My worry for Belfast is that we are being left behind and also in talking to agents, investors and funders across the British Isles, that we are starting to be viewed as “antidevelopment”.

I listened into the Deloitte Crane Survey 2022 a few weeks back, an annual review of development across Birmingham, Leeds, Manchester and Belfast. Each of the other three cities was able to point to completion of literally thousands of homes in 2021, with dozens of schemes under construction. In Belfast we completed a sum total of 42 new homes in 2021 and there are presently zero schemes under construction!!

This is the result of a number of contributory factors, perhaps most notably including the challenges we face in securing planning permissions for schemes of any scale or height in the city (the contrast with Manchester, a similar low lying Victorian city, with a rich architectural heritage is extraordinary) and economic viability issues associated with the rental market that has made such an important contribution to addressing housing needs in other provincial cities.

It’s easy to point the finger of blame at the Council’s planners, but they have a restrictive policy framework in which to determine applications and are not helped in having nothing relating to tall buildings, and a conservation area designation covering much of the city centre.

However, if we are to get anywhere near to meeting the City Council’s “Belfast Agenda” of looking to house an additional 66,000 people in the city by 2035, something needs to change dramatically.

There must be well over a dozen major Build to Rent (BtR) developments either with planning or in the planning process and if any are to come forward into construction there must be a much greater appreciation of viability challenges, by both planners and politicians alike.

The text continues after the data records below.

-- ==== Sys2Proof/Machine/Control.lean ====
section
/-! DEFINITION. Control transfer: JT, JF (R64 to R66) and HLT (R70, R71). -/

namespace Sys2Proof.Machine

/-- R64, R65: both operands are resolved whether or not the jump is taken; the target is written to
`PC` unchecked (R66, assumption log 14). -/
def jumpWhen (taken : Word → Bool) (m1 m2 : Mode) (s : State) : Host.Outcome State Fault Refusal :=
  settle s do
    let (c, t) ← resolveSS s m1 m2
    return if taken c then s.setPc t else s.advance 3

/-- R64: JT. -/
def execJt (m1 m2 : Mode) (s : State) : Host.Outcome State Fault Refusal :=
  jumpWhen isTrue m1 m2 s

/-- R65: JF. -/
def execJf (m1 m2 : Mode) (s : State) : Host.Outcome State Fault Refusal :=
  jumpWhen (fun c => !isTrue c) m1 m2 s

/-- R70, R71: HLT. The run returns Halted; nothing changes and `PC` keeps the address of HLT. -/
def execHlt (s : State) : Host.Outcome State Fault Refusal :=
  .next (returnRun .halted s)

end Sys2Proof.Machine
end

In looking to bring people back to work in the city, the survey doesn’t paint as bad a comparative picture and indeed in the office market we presently have some brave developers building out schemes in advance of securing tenants.

For some reason we still really struggle to attract major occupiers and significant Foreign Direct Investment…….. despite having the lowest Grade A rents of any city in the UK, an educated workforce and a unique BREXIT position.

There must be almost four million square feet of space either with planning or in design development and if we want to see even part of this come forward, we need a “gamechanger”.

Whilst it has been trotted out many times before, we really do require a significant drop in corporation tax to be brought up the political agenda again, and even a levelling off across the island, as promoted recently by Sinn Fein, would make a significant difference.